Parallel and interacting worlds could explain weirdness of quantum mechanics, says a new theory. But these are parallel worlds at atomic scale, not the kind we saw in Interstellar. Warner Bros

A new theory called the Many Interacting Worlds (MIW) suggests that parallel worlds exist, and their mutual interaction gives rise to the weird quantum effects observed in nature.

But, this does not mean we can talk to our better selves in parallel worlds, like Coop does in Nolan's Interstellar.

The interacting worlds proposed by a Texas physicist are very close to each other, as close as nanoscales.

Quantum mechanics, that explains the world of atoms and quarks, confers certain weirdness on the world by referring to objects in terms of the wave function. This only gives a probability of finding an object at a certain position and time.

Hence, the world is not well-defined.

Texas Tech University chemical physicist Bill Poirier's theory does away with the wave and gives a classical world status to quantum reality.

Multiple, classical-like worlds give an object differing, but definite attributes in each by chucking away the probability.

In short, it is a well-defined world. Or, quantum mechanics without the wave function!

Within each world, objects interact with each other classically (defined by Newton's laws) but quantum effects are the results of interactions between objects in parallel worlds.

Poirier clarifies to Huffington Post that only very close by worlds interact, and these are imperceptibly different from each other.
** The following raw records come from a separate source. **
-- ==== Sys2Proof/Machine/Mem.lean ====
section
/-! DEFINITION. Machine/Mem.lean: the records of the machine by number, physical memory and its home, the tether check
of every performed write (R102, R219), the states of a store (R85), the pens, the lane stores and the path cache. -/

namespace Sys2Proof.Machine

open Sys2Proof

/-! ## Records by number -/

def Workgroup.blank : Workgroup where
  core := 0
  rank := 0
  drove := 0
  nwaves := 0
  pen := []
  penZero := false
  penPoison := []
  penBytes := 0
  penUnits := []
  sbuf := []
  whole := []
  folds := []
  tickets := 0
  stages := []
  saveBase := 0
  saveSlot := Option.none
  status := []
  lease := 0
  roTouched := []
  roSeen := []
  kept := []
  ended := []
  due := []

def Drove.blank : Drove := ⟨0, 0, 0, 0, [], .resident, 0, 0, false, 0, 0, false, 0, none, [], 0⟩

def Grid.blank : Grid where
  ctx := 0
  parent := Option.none
  depth := 0
  phase := .retired
  entry := 0#48
  dx := 1
  dy := 1
  dz := 1
  drove := 1
  waves := 1
  lastl := 32
  regs := 8
  sregs := 64
  folds := 0
  lease := 0
  prio := 0
  flags := 0
  pen := 0
  lanestore := 0
  start := 0
  waitva := 0
  waitval := 0
  sigva := 0
  sched := []
  params := []
  records := []
  nextDrove := 0
  status := 0
  sbovf := false
  replayed := false
  eligibleAt := 0
  since := 0
  queue := 0
  child := false
  barrier := 0
  shun := []

def Context.blank : Context where
  live := false
  ptroot := 0
  trapvec := 0#48
  savepool := 0
  areasize := 0
  areas := 0
  spillbase := 0
  spillcap := 0
  commonsSize := 0
  pagertab := 0
  netbase := 0
  netcount := 0
  flockwait := 16
  flockshare := 0
  maxprio := 0
  homebrand := 0
  nbrands := 0
  brandtab := 0
  commons := []
  commonsPoison := []
  areasUsed := []
  pagerGen := 0
  regions := []
  frames := []
  upcalls := []
  childq := []

/-- The core and the quarter of a wave slot's key `((site * 160 + core) * 4 + quarter) * 16 + slot`. -/
def keyCore (key : Nat) : Nat := key / 64
def keyQuarter (key : Nat) : Nat := key / 16
def coreSite (core : Nat) : Nat := core / 160
/-- The mesh position of a core, and its cluster among the 20 of each site (R350). -/
def coreX (core : Nat) : Nat := core % 160 % 16
def coreY (core : Nat) : Nat := core % 160 / 16
def clusterOf (core : Nat) : Nat := coreSite core * 20 + coreY core / 2 * 4 + coreX core / 4

def State.wave (s : State) (key : Nat) : Wave := (tabGet s.waves key).getD Wave.blank
def State.modWave (s : State) (key : Nat) (f : Wave → Wave) : State := { s with waves := tabMod s.waves key f }
def State.wg (s : State) (id : Nat) : Workgroup := (tabGet s.wgs id).getD Workgroup.blank
def State.modWg (s : State) (id : Nat) (f : Workgroup → Workgroup) : State := { s with wgs := tabMod s.wgs id f }
def State.drove (s : State) (id : Nat) : Drove := (tabGet s.droves id).getD Drove.blank
def State.modDrove (s : State) (id : Nat) (f : Drove → Drove) : State := { s with droves := tabMod s.droves id f }
def State.grid (s : State) (id : Nat) : Grid := (tabGet s.grids id).getD Grid.blank
def State.modGrid (s : State) (id : Nat) (f : Grid → Grid) : State := { s with grids := tabMod s.grids id f }
def State.ctx (s : State) (c : Nat) : Context := (tabGet s.ctxs c).getD Context.blank
def State.modCtx (s : State) (c : Nat) (f : Context → Context) : State := { s with ctxs := tabMod s.ctxs c f }
def State.core (s : State) (c : Nat) : Core := (tabGet s.cores c).getD Core.init
/-- A core is listed once something is written to it. -/
def State.modCore (s : State) (c : Nat) (f : Core → Core) : State := { s with cores := tabSet s.cores c (f (s.core c)) }
def State.quarter (s : State) (q : Nat) : Quarter := (tabGet s.quarters q).getD Quarter.init
def State.modQuarter (s : State) (q : Nat) (f : Quarter → Quarter) : State :=
  { s with quarters := tabSet s.quarters q (f (s.quarter q)) }

def State.wgGrid (s : State) (wg : Nat) : Nat := (s.drove (s.wg wg).drove).grid
def State.wgCtx (s : State) (wg : Nat) : Nat := (s.grid (s.wgGrid wg)).ctx
def State.waveGrid (s : State) (key : Nat) : Nat := s.wgGrid (s.wave key).wg
def State.waveCtx (s : State) (key : Nat) : Nat := s.wgCtx (s.wave key).wg

/-- A number never used before. -/
def State.freshId (s : State) : Nat × State := (s.fresh, { s with fresh := s.fresh + 1 })
/-- An open value of kind `k`, and the count advanced (log entry 14). -/
def State.freeWord (s : State) (k : Nat) : Word × State := (Config.freeWord k s.free, { s with free := s.free + 1 })

/-! ## Physical memory (R374) -/

/-- The first address of the host aperture, and the end of the physical addresses. -/
def hostBase : Nat := 2 ^ 41
def physEnd : Nat := 2 ^ 46

/-- The memory die that is the home of an address. -/
def homeDie (pa : Nat) : Nat := pa / 2 ^ 38

/-- `capacity(mdie.n)` of R400. -/
def State.capacity (s : State) (n : Nat) : Nat :=
  popcN 64 (s.harvest.chanEn.getD n 0) * 2000000000 / 2 ^ 29 * 2 ^ 29

def hostAperture (pa : Nat) : Bool := decide (hostBase ≤ pa) && decide (pa < physEnd)
/-- Populated physical addresses: HBM within its capacity, and the host aperture. -/
def State.populated (s : State) (pa : Nat) : Bool :=
  (decide (homeDie pa < 6) && decide (pa % 2 ^ 38 < s.capacity (homeDie pa))) || hostAperture pa
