/-- Bytes of one K-step. -/
def kBytes (f : PFmt) : Nat := kStep f * PFmt.bits f / 8

/-- The value of an element that needs no scale; an integer format gives the integer (R60, R64). -/
def plainValue (f : PFmt) (x : Nat) : FVal :=
  match f with
  | .f32 => fp32.value x
  | .f16 => fp16.value x
  | .bf16 => bf16.value x
  | .e4m3 => e4m3.value x
  | .e5m2 => e5m2.value x
  | .int8 | .raw => FVal.ofInt (sextN x 8)
  | .int4 => FVal.ofInt (sextN x 4)

/-- Element `i` of packed bytes, where a nibble's low half comes first (Table 2.6). -/
def packedElem (f : PFmt) (byte : Nat → Byte) (base i : Nat) : Nat :=
  let (a, bit) := elemAt base i (PFmt.bits f)
  natOfBytes ((List.range (Nat.max 1 (PFmt.bits f / 8))).map (fun j => byte (a + j))) / 2 ^ bit % 2 ^ PFmt.bits f

/-- The accumulator's format. -/
def Acc.fmt : Acc → FFmt
  | .f32 => fp32
  | .f16 => fp16
  | .bf16 => bf16
def accBytes : Acc → Nat
  | .f32 => 4
  | .f16 | .bf16 => 2
/-- The format of pen data of MST and MLD. -/
def PFmt.ffmt : PFmt → FFmt
  | .f32 | .raw | .int8 | .int4 => fp32
  | .f16 => fp16
  | .bf16 => bf16
  | .e4m3 => e4m3
  | .e5m2 => e5m2

/-- A scale code of Table 11.4. -/
def scaleCode (int4 : Bool) (g : GLen) : Nat := g.code + (if int4 then 4 else 0)
/-- The code a grouped B format asks of the scale tag. -/
def groupedCode (f : BFmt) : Nat := optG f.grp + (if f.fmt = .int4 then 4 else 0)

/-- A plane's part of a tag, and a scale store's (item 9 of Table 21.3). -/
def planeTag (f : BFmt) : Nat := f.fmt.code + optG f.grp * 8 + 32
def scaleTag (code : Nat) : Nat := code * 64 + 2 ^ 13

/-! ## Queue entries (R247) -/

/-- Which side an operation belongs to: 0 fill, 1 compute, 2 neither, 3 not queued. -/
def sideOf (i : Instr) : Nat :=
  match i with
  | .mlds .. | .mldsg .. | .mscale .. => 0
  | .mma .. | .mmag .. | .mzero .. | .mst .. | .mld .. => 1
  | .mswap | .mstPlane .. | .mldPlane .. => 2
  | _ => 3

/-- A first word with the literal code of A and B replaced, since a captured entry holds its operands. -/
def unlit (w : Word) : Word :=
  let fix := fun (lo : Nat) (x : Word) => if fld x lo 7 = 127 then x - BitVec.ofNat 32 (3 * 2 ^ lo) else x
  fix 7 (fix 0 w)

/-- The operation an entry holds. -/
noncomputable def ArrayOp.instr (o : ArrayOp) : Option Instr :=
  match decode [unlit o.word, o.ext] with
  | .ok i => if sideOf i < 3 then some i else none
  | .error _ => none

noncomputable def ArrayOp.side (o : ArrayOp) : Nat := (o.instr.map sideOf).getD 3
While the distance between each particle and its copy must be in the nanoscopic scale, different particles themselves do not need to be close together in order to experience quantum effects.

Quantum weirdness
In quantum entanglement, a pair of particles once entangled retain their 'memory' of each other even when separated by worlds. This has been tested but on smaller scales than worlds.

In fact, quite recently scientists demonstrated this by using an image taken by light that never saw the object.

Poirier says his theory can account for entanglement.

The MIW theory does not oppose existing theories but merely fits its mathematics into observed phenomena. In fact, its mathematics is equivalent to that of standard wave function-based quantum mechanics.

An earlier interpretation of quantum mechanics by Hugh Everett in the 50s had proposed what is now called the "many-worlds interpretation" (MWI) of quantum mechanics. But it spoke of worlds that continually "branch" into new worlds over time, but do not interact.

The new MIW worlds never branch out but they interact.

As the MIW fits in with experimental observations, it could be correct, says Poirier in the study published in Physical Review X.